Gasser et al (29) demonstrated that tumorigenesis of ovarian epithelial cells by transduction with c-Myc did not induce the expression of NKG2D ligands. Although these authors did not assay inhibition of c-Myc in upregulated cells, they showed that the transplanted cells had increased level of NKG2D ligands (29). On the contrary, Nanbakhsh et al (30) showed that c-Myc had a role as a transcription factor in the expression of ULBP1/3 in cytarabine-resistant acute myeloid leukemia cells. Since cytarabine interferes with DNA synthesis and accumulates DNA damage, DNA repair systems, which are key regulators of NKG2D ligands, might complicate the results in the resistant cells. Although it was not quite clear why c-Myc differently affected the expression of NKG2D ligands in cytarabine-resistant acute myeloid leukemia cells and K562 chronic myeloid leukemia cells, a variety of functions of the hyperactivated c-Myc in tumorigenesis and secondary reactions in varied cancer types might lead to the differential expression of NKG2D ligands.
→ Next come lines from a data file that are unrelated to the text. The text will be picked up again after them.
-- ==== Sys2Proof/Machine/Regs.lean ====
section
/-! DEFINITION. The register map (R18, and the register tables of every chapter): the named fields of each register, and the layout the generic register access walks. -/

namespace Sys2Proof.Machine

/-- A field of a register: the register's offset in register space, the field's lowest bit and its width. -/
structure FieldRef where
  off : Nat
  lo  : Nat
  w   : Nat
  deriving DecidableEq, Repr

/-- The key under which a field's value is held: no two fields of the map share one, since a register has 64 bits. -/
def FieldRef.key (f : FieldRef) : Nat := f.off * 64 + f.lo

/-- The access codes of R7. -/
inductive Access where
  | rw | ro | wo | w1c | w1s | rwo
  deriving DecidableEq, Repr

/-- The Reset column of R9. -/
inductive ResetValue where
  | value (n : Nat) | fuse | image
  deriving DecidableEq, Repr

/-- The resets of R10, by the letters C, H, E, P, K and T. -/
inductive ResetKind where
  | cold | hostLink | chamber | port | cartridge | takeover
  deriving DecidableEq, Repr

/-- A field as a register table gives it: place, width, access, reset and the resets it is kept over. -/
structure FieldDesc where
  lo   : Nat
  w    : Nat
  acc  : Access
  rst  : ResetValue
  kept : List ResetKind
  deriving DecidableEq, Repr

/-- A register, or an array of registers: base offset, the stride and count of each index (widest first), its fields. -/
structure RegDesc where
  base   : Nat
  dims   : List (Nat × Nat)
  fields : List FieldDesc
  deriving DecidableEq, Repr

/-- Kept over chamber, port, cartridge, takeover (R10). -/
def keptEPKT : List ResetKind := [.chamber, .port, .cartridge, .takeover]
/-- Kept over hostLink, chamber, cartridge, takeover (R10). -/
def keptHEKT : List ResetKind := [.hostLink, .chamber, .cartridge, .takeover]
/-- Kept over hostLink, chamber, port, cartridge, takeover (R10). -/
def keptHEPKT : List ResetKind := [.hostLink, .chamber, .port, .cartridge, .takeover]
/-- Kept over hostLink, chamber, port, takeover (R10). -/
def keptHEPT : List ResetKind := [.hostLink, .chamber, .port, .takeover]
/-- Kept over hostLink, port, cartridge, takeover (R10). -/
def keptHPKT : List ResetKind := [.hostLink, .port, .cartridge, .takeover]
/-- Kept over no reset (R10). -/
def keptNone : List ResetKind := []
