-- ==== Sys2Proof/Machine/Bonded.lean ====
section
/-! DEFINITION. The bonded tier's controllers: reads with their correction and poison, whole and merged writes, refresh, temperature, scrub and row moves (R205 to R214). -/

namespace Sys2Proof.Machine

open Sys2Proof

/-! ## Places (R201 to R203) -/

/-- The key of a row of a bank. -/
def rowKey (bank row : Nat) : Nat := bank * 2048 + row

/-! ## Reads (R210, R375, R386) -/

/-- Free bytes of a granule whose every word has been overwritten with the poison code. -/
def freeGranule (n : Nat) : List Byte := (List.range 32).flatMap fun i => leBytes 8 (Config.freeWord (n + i)).toNat

/-- A granule becomes poisoned at a read: the poison code replaces its content, which the model leaves free (R210). -/
def State.poisonAt (s : State) (g : Nat) : State :=
  let bs := freeGranule s.freeCount
  { s with freeCount := s.freeCount + 32, mem := memWrite s.mem (256 * g) bs, nonzero := mapSet false s.nonzero g true
           poison := mapSet false s.poison g true }

/-- The check that the sidecar holds of a granule (R205): every write of a granule writes its data and its check together. -/
def State.checkOf (s : State) (g : Nat) : BitVec 32 := crc32c (memRead s.mem (256 * g) 256)

/-- Corrected words of a row of a bank are counted, for the device and for the row (R210, R213). -/
def State.correctedIn (s : State) (bank row corrected : Nat) : State :=
  let k := rowKey bank row
  { s.countSat Reg.HLC_ECC_CORRECTED corrected with rowErr := mapSet 0 s.rowErr k (mapGet 0 s.rowErr k + corrected) }

/-- A read finds a granule bad: it is poisoned, counted in a counter and logged by its controller (R210, R386); one poisoned already is
left as it is. -/
def State.granuleBad (s : State) (g source unit : Nat) (counter : FieldRef) (bad : ReadBad) : State :=
  let log := fun (s : State) (kind found expected : Nat) => s.logErr
    { sev := 1, kind := kind, source := source, addr := 256 * g, obj := s.objId (256 * g), unit := unit, found := found, expected := expected }
  if s.poisoned g then s
  else match bad with
    | .none => s
    | .double => log ((s.poisonAt g).countSat counter 1) 2 0 0
    | .mismatch found => log ((s.poisonAt g).countSat counter 1) 1 found.toNat (s.checkOf g).toNat

/-- What a controller's read finds (R210): corrected words are counted, for the row too; a double-bit error or a mismatch poisons the
granule, is counted and logged. -/
def State.readFinds (s : State) (a f corrected : Nat) (bad : ReadBad) : State :=
  (s.correctedIn (s.bankKey f) (s.rowOf f) corrected).granuleBad (granuleOf a) 1 0 Reg.HLC_ECC_POISONED bad

/-- What a board-memory die's read of a cartridge's granule finds: the errors that inline ECC corrected, and a granule it could not correct
or whose check differs (BMCm_ERR, R375, R387). -/
def State.cartFinds (s : State) (a m corrected : Nat) (bad : ReadBad) : State :=
  (s.countSat (Reg.BMCm_ERR_CORRECTED m) corrected).granuleBad (granuleOf a) 2 m (Reg.BMCm_ERR_POISONED m) bad

/-- An access to a granule that holds a frame: it waits for a claim on its bank; on a cartridge it goes through the slot's board-memory die
(DESIGN CHOICE, log entry 79: the command brings what either controller finds). -/
def State.granuleRead (s : State) (a corrected : Nat) (bad : ReadBad) : State :=
  match s.frameOf (pageOf a) with
  | some (.cart m _) => s.cartFinds a m corrected bad
  | some (.bonded i) => s.readFinds a (i * pageBytes + a % pageBytes) corrected bad
  | none => s

/-- BONDED_READ (R210): the granule at an address is read, with what the controller finds. An access that a claim holds back waits. -/
def execBondedRead (g : BitVec 40) (corrected : BitVec 8) (bad : ReadBad) (s : State) : Host.Outcome State Fault Refusal :=
  let a := 256 * g.toNat
  .next (if s.claimed none a then s.noteWaiting none a
    else if (s.frameOf (pageOf a)).isSome then (s.warm a).granuleRead a corrected.toNat bad
    else s)

/-- A scrub of a free bonded frame's granule at a bonded frame address: no page reads it, so that a bad one is counted and logged and poisons
nothing (R212; log entry 79). -/
def State.scrubFree (s : State) (f corrected : Nat) (bad : ReadBad) : State :=
  let s := s.correctedIn (s.bankKey f) (s.rowOf f) corrected
  let log := fun (s : State) (kind found : Nat) => (s.countSat Reg.HLC_ECC_POISONED 1).logErr
    { sev := 1, kind := kind, source := 1, addr := f / 256 * 256, found := found }
  match bad with
  | .none => s
  | .double => log s 2 0
  | .mismatch found => log s 1 found.toNat

/-- A scrub of the sidecar word that holds the checks of two granules (R205, R212): its corrected errors count for the sidecar row, and a
double-bit error leaves both granules without a check, which poisons them (log entry 79). -/
def State.scrubSidecar (s : State) (f corrected : Nat) (bad : ReadBad) : State :=
  let s := s.correctedIn (s.bankKey f) (s.sidecarRow (s.rowOf f)) corrected
  let g := f / 512 * 2
  match bad with
  | .none => s
  | b => [g, g + 1].foldl (fun s g => if (s.bondedAddr (256 * g)).isSome then s.granuleBad g 1 0 Reg.HLC_ECC_POISONED b else s) s

/-- PATROL_SCRUB (R212): as a read, with no heat counted (R247). `g` names a granule that holds a bonded frame by its unified address, one of
a free bonded frame by that of its home page, and, with bit 39 set, the sidecar word of the granule that the other bits name. -/
def execPatrolScrub (g : BitVec 40) (corrected : BitVec 8) (bad : ReadBad) (s : State) : Host.Outcome State Fault Refusal :=
  let a := 256 * (g.toNat % 2 ^ 39)
  .next (if s.claimed none a then s.noteWaiting none a
    else if g.getLsbD 39 then
      (match s.bondedAddr a with
        | some f => (s.passed a).scrubSidecar f corrected.toNat bad
        | none => s)
    else match s.bondedAddr a with
      | some f => (s.passed a).readFinds a f corrected.toNat bad
      | none => if s.frameFree (.bonded (pageOf a)) then s.scrubFree a corrected.toNat bad else s)

/-! ## Writes (R207, R211) -/

/-- A byte list of exactly `n` bytes, cut or filled with zeros. -/
def fitBytes (n : Nat) (bs : List Byte) : List Byte := (bs ++ zeroBytes n).take n

/-- A write that a claim holds back waits; any other goes on, if its page holds no cartridge frame. -/
def State.bondedWrite (s : State) (a : Nat) (bs : List Byte) : State :=
  if s.onCart a then s
  else if s.claimed none a then s.noteWaiting none a
  else s.writeLogged 1 a bs

/-- BONDED_WRITE (R211): a whole granule is written with a fresh check; its poison goes. -/
def execBondedWrite (g : BitVec 40) (data : List Byte) (s : State) : Host.Outcome State Fault Refusal :=
  .next (s.bondedWrite (256 * g.toNat) (fitBytes 256 data))

/-- PARTIAL_WRITE_MERGE (R207, R210, R211): the old granule is read and verified, with what the controller finds, and the bytes are merged
into it; onto a poisoned granule they are dropped. -/
def execPartialWriteMerge (g : BitVec 40) (m : MergeRead) (data : List Byte) (s : State) : Host.Outcome State Fault Refusal :=
  let a := 256 * g.toNat
  let s' := match s.bondedAddr a with
    | some f => if s.claimed none a then s else s.readFinds a f m.corrected.toNat m.bad
    | none => s
  .next (s'.bondedWrite (a + m.off.toNat) (data.take (256 - m.off.toNat)))

/-! ## Refresh and temperature (R208, R209) -/

/-- A claim in effect holds a row of a bank open. -/
def State.holdsRow (s : State) (seg bank : Nat) : Bool :=
  s.claims.any fun c => c.effect && c.hel == seg && (mapFind c.rows bank).isSome

/-- REFRESH (R208): a bank's refresh is done, or postponed while a claim holds its row open, four at most. -/
def execRefresh (seg : Fin 1152) (bank : Fin 16) (s : State) : Host.Outcome State Fault Refusal :=
  let k := seg.val * 16 + bank.val
  .next (if s.holdsRow seg.val bank.val then { s with refreshOwed := mapSet 0 s.refreshOwed k (min 4 (mapGet 0 s.refreshOwed k + 1)) } else s)

/-- The layer with the highest temperature of a stack of `n` layers, the lowest number on ties. -/
def hottest (n : Nat) (m : Map Nat) : Nat := (List.range n).foldl (fun b i => if mapGet 0 m b < mapGet 0 m i then i else b) 0

/-- REFRESH_RATE_CHANGE (R209): a layer's hottest sensor reads `deg` sixteenths of a degree; above 85 the layer refreshes at the doubled
rate, below 82 at the normal one. A part has no sensors in layers it lacks (R201). -/
def execRefreshRateChange (layer : Fin 12) (deg : BitVec 12) (s : State) : Host.Outcome State Fault Refusal :=
  let hot := s.get Reg.HLC_TEMP_HOT_LAYERS
  let l := layer.val
  let hot := if 85 * 16 < deg.toNat then setBits hot l l 1 else if deg.toNat < 82 * 16 then setBits hot l l 0 else hot
  let m := mapSet 0 s.layerTemp l deg.toNat
  let top := hottest (s.get Reg.GLB_ID_LAYERS) m
  .next (if s.get Reg.GLB_ID_LAYERS ≤ l then s
    else ({ s with layerTemp := m }).puts
      [(Reg.HLC_TEMP_HOT_LAYERS, hot), (Reg.HLC_TEMP_LAYER, top), (Reg.HLC_TEMP_DEG, mapGet 0 m top)])

/-! ## Row moves (R213) -/

/-- A bank has no free spare row left: EXHAUSTED is set, and an error-log entry written (R213). -/
def State.exhaust (s : State) (seg bank : Nat) : State :=
  (s.put Reg.HLC_REPAIR_EXHAUSTED 1).logErr { sev := 0, kind := 10, source := 1, unit := seg, detail := bank }

/-- ROW_MOVE (R213): a row with 16 corrected errors moves to the next spare row of its bank, at a row boundary; the move that takes the last
one exhausts the bank. A row of a bank without a free spare is not moved. Content does not change. -/
def execRowMove (seg : Fin 1152) (bank : Fin 16) (row : Fin 2048) (s : State) : Host.Outcome State Fault Refusal :=
  let b := seg.val * 16 + bank.val
  let k := rowKey b row.val
  let used := mapGet 0 s.rowMoved b
  .next (if mapGet 0 s.rowErr k < 16 || s.holdsRow seg.val bank.val then s
    else if used < s.spareRows then
      let s := { s with rowMoved := mapSet 0 s.rowMoved b (used + 1), rowErr := mapSet 0 s.rowErr k 0 }
      let s := (s.count Reg.HLC_REPAIR_MOVED 1).put Reg.HLC_REPAIR_MIN_FREE (min (s.get Reg.HLC_REPAIR_MIN_FREE) (s.spareRows - (used + 1)))
      if used + 1 = s.spareRows then s.exhaust seg.val bank.val else s
    else s)

end Sys2Proof.Machine
end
In conclusion, this study demonstrated that inhibition of c-Myc induces NKG2D ligands in K562 cells, and enhances their susceptibility to NK cells. Although there remain many unsolved questions, inhibition of c-Myc might contribute to better therapeutic outcome in the treatment of cancer patients when combined with NK-cell-based cancer immunotherapy in future.